House might be unexpected, but it is certainly not rubbish. Other public sculptures that we take for granted are far more bizarre. Nelson's Column, for example, is an absurd conceit - a dead Regency admiral perched on top of a fluted Corinthian column extruded beyond all classical credulity. The Albert Memorial is simply barking: a High Victorian carriage-clock blown out of all proportion and so engineered in stone, marble and steel that its self-destruction was almost inevitable.
House has the merit of being a sculpture that thousands want to see in a country not known for the quality of its contemporary public sculpture. If visitors come to gawp at it principally because of its notoriety, this is surely no bad thing. Such has, after all, long been the fate of the Mona Lisa.
Sculptures, paintings and buildings that are considered both the best and the worst at the time of their creation are often those that are remembered and give pleasure to future generations. They are the ones that make us think, seize our imagination.
House was meant to be a brief, monumental and memorable challenge to the way we see houses, buildings, streets and works of art, and it is possible that, if it stays, it may lose much of its power. That should not diminish its value, however. Christo, famous for wrapping buildings, has spent the past 23 years hoping to wrap the Reichstag in Berlin in a silver fabric. If he gets his way, the future German parliament building will be magically transformed, but for no more than a fortnight. The ephemeral nature of such an enterprise is part of its point.
Artists, however, are allowed to change their minds; Rachel Whiteread has every right to be proud of House, and no one should deny her the privilege of seeing it outlive Councillor Flounders. Equally, we can change artists' minds for them and insist on keeping temporary designs.
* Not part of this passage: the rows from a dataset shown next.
/-- The M slot of a reach: a checksum rerun, the monitor's decision, a replay, or the commit (R66 to R76, R81). Where the carrier
has no fallback slot, the reach is final at once (R68, R74, R76). -/
def stageM (p t c mu k : Nat) (y : SymId) (mism : Bool) (s : State) : State :=
  match s.reachOf c mu y k with
  | none => s
  | some x =>
    if !s.inStage p t c x 4 then s
    else if x.stage < 4 then s.loseReach p c x
    else
      let x := { x with rerun := x.rerun || (mism && s.flt.check != 0) }
      if x.half.isEmpty then s.setReach c { x with half := [s.roleOf p % 2] }
      else
        let s := s.mirrorMf p c x
        let segs := s.demapped c x false (s.recordEst c x)
        let cfg := x.cfg.toNat
        let flagged := bitOf cfg 0 && segs.any (weakSegment (s.imgOf c x.img) (bits cfg 15 8))
        let x := { x with stage := 5, half := [], segs := segs }
        let none_ := s.fallbackSlots x == 0
        if x.rerun then (if none_ then (s.checkZeroed p c).zeroReach c sgZEROED x else s.setReach c x)
        else
          let replay := isReplayed s.flt.check (s.learnedReaches c mu) k (captureHash y c)
          if flagged && bitOf cfg 1 && !none_ then s.setReach c { x with flagged := true, replay := replay }
          else
            let s := if flagged then s.fbSkipped c else s
            if replay then s.setReach c { x with flagged := flagged, replay := true, slot := some noSlot }
            else s.commitReach c (if flagged then sgSKIPPED else 0) x segs

/-- Inserts a reach in ascending index. -/
def insertReach (x : RxReach) : List RxReach → List RxReach
  | [] => [x]
  | y :: t => if x.k < y.k then x :: y :: t else y :: insertReach x t

/-- D1 of fallback slot 0 of a symbol: its slots are assigned, checksum reruns first, then confidence fallbacks, each in ascending
index; those left over are final, or wait for their replay slot (R54, R73, R74, R76; 15 R570). -/
def assignFallbacks (p t c mu : Nat) (y : SymId) (s : State) : State :=
  let live := ((s.rxOf c).live.filter fun x => x.mu == mu && x.sym == y && x.stage == 5 && x.slot.isNone
    && s.atStage x (s.learnedReaches c mu + 3) 1 t).foldl (fun l x => insertReach x l) []
  if clusterOf p ≠ c ∨ s.roleOf p / 2 ≠ 1 then s
  else ((live.filter fun x => x.rerun) ++ live.filter fun x => x.flagged && !x.rerun).zipIdx.foldl (fun (s : State) w =>
    let x := w.1
    if w.2 < s.fallbackSlots x then s.setReach c { x with slot := some w.2, replay := false }
    else if x.rerun then (s.checkZeroed p c).zeroReach c sgZEROED x
    else if x.replay then (s.fbSkipped c).setReach c { x with slot := some noSlot }
    else (s.fbSkipped c).commitReach c sgSKIPPED x x.segs) s

/-- The M slot of fallback slot j (R54, R74, R75): the learned path again with the halves swapped, or the LMMSE receiver. -/
def fallbackM (p t c mu : Nat) (y : SymId) (j : Nat) (s : State) : State :=
  match (s.rxOf c).live.find? fun x => x.mu == mu && x.sym == y && x.slot == some j with
  | none => s
  | some x =>
    let half := s.roleOf p % 2
    if clusterOf p ≠ c ∨ s.roleOf p / 2 ≠ 4 ∨ !s.atStage x (s.learnedReaches c mu + 3 + j) 4 t ∨ half ∈ x.half then s
    else if x.half.isEmpty then s.setReach c { x with half := [half] }
    else if x.rerun then
      let est := [1, 2, 3].foldl (fun e stage => s.detect c x stage true e) []
      let s := s.writeMem (reachRec c x.n + 0x4000) est
      ((s.count (Reg.RXP_RERUN_CNT c) 1).event (Reg.RXP_STATUS c) Ev.RXP_RERUN).commitReach c sgRERUN x (s.demapped c x true est)
    else (s.count (Reg.RXP_FALLBACK_CNT c) 1).commitReach c sgFALLBACK x (s.lmmseSegs c x)

/-- The place of reach k's replay slot behind the fallback slots (15 R570). -/
def replayPlace (level n k h : Nat) : Nat := if level = 50 then k else (k + n - h % n) % n

/-- A replay slot (15 R570, R571), which both M cores run: the first result is committed when the replay agrees, else the reach is
zeroed and every core of D1, D2, D3 and M receives a suspect mark (DEDUCED, assumption 24). -/
def replayEnd (p t c mu k : Nat) (y : SymId) (differ : Bool) (s : State) : State :=
  match s.reachOf c mu y k with
  | none => s
  | some x =>
    let n := s.learnedReaches c mu
    let place := n + 3 + s.fallbackSlots x + replayPlace s.flt.check n k (captureHash y c)
    let half := s.roleOf p % 2
    if !x.replay || x.slot ≠ some noSlot || clusterOf p ≠ c || s.roleOf p / 2 ≠ 4 || !s.atStage x place 4 t || x.half.contains half then s
    else
      let bad := differ || x.half.contains 2
      if x.half.isEmpty then s.setReach c { x with half := if bad then [half, 2] else [half] }
      else if !bad then (s.count Reg.FAULT_REPLAY_CNT 1).commitReach c (if x.flagged then sgSKIPPED else 0) x x.segs
      else
        let s := ((s.count (Reg.RXP_ZEROED_CNT c) 1).catchPhys Ev.CATCHFW_RECOVERABLE p).zeroReach c sgZEROED x
        let s := s.event Reg.FAULT_STATUS Ev.FAULT_REPLAY_DIFF
        let s := s.logPut ownKey 8 1 c (s.reg Reg.FAULT_STATUS) 0 0 0
        ((s.clusterCores c).drop 2 |>.take 8).foldl (fun (s : State) p => s.suspect p) s

/-- A stage that has not finished its share, or whose core is fenced or missed its launch, loses the reach: zero LLRs, late
(R78; 01 R27). -/
def lateReach (p c mu k : Nat) (y : SymId) (s : State) : State :=
  match s.reachOf c mu y k with
  | none => s
  | some x => s.loseReach p c x

/-- An F slot of a data symbol that did not launch on core `p`: this device's own reach begins and is lost (R78, table "Reaches
that produce no detected LLRs"). -/
def lostF (p t c mu k : Nat) (y : SymId) (allocs : List UlAlloc) (s : State) : State :=
  let own := if s.groupAt c mu then s.groupRank else 0
  if clusterOf p ≠ c ∨ !(frontOwners (s.groupAt c mu) (s.roleOf p)).contains own then s
  else match s.rxSpot c mu own k with
    | none => s
    | some (carrier, r, pos, _) =>
      ((s.newReach c mu k carrier pos ((t + 2 ^ 32 - k * 1000 % 2 ^ 32) % 2 ^ 32) y r allocs).1).lateReach p c mu k y

end State

end Sys2Proof.Machine
end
The Eiffel Tower, for example, reviled at the time of its construction, has long outlived Gustave Eiffel, its critics and the exhibition it was built for. From object of scorn, it has become the symbol of city it graces. House might yet become the emblem of the London Borough of Tower Hamlets.
If House is reprieved at the last minute, it will need cossetting. Eventually, it will crack and, unless conserved by future generations, fall. Yet its popularity might well repay its long-term costs. Councillor Flounders and his committee appear blissfully unconcerned with the healthy interest that House has created in a London borough not exactly known for its contribution to public art. If they were wise, they might even commission several more works to complement Rachel Whiteread's.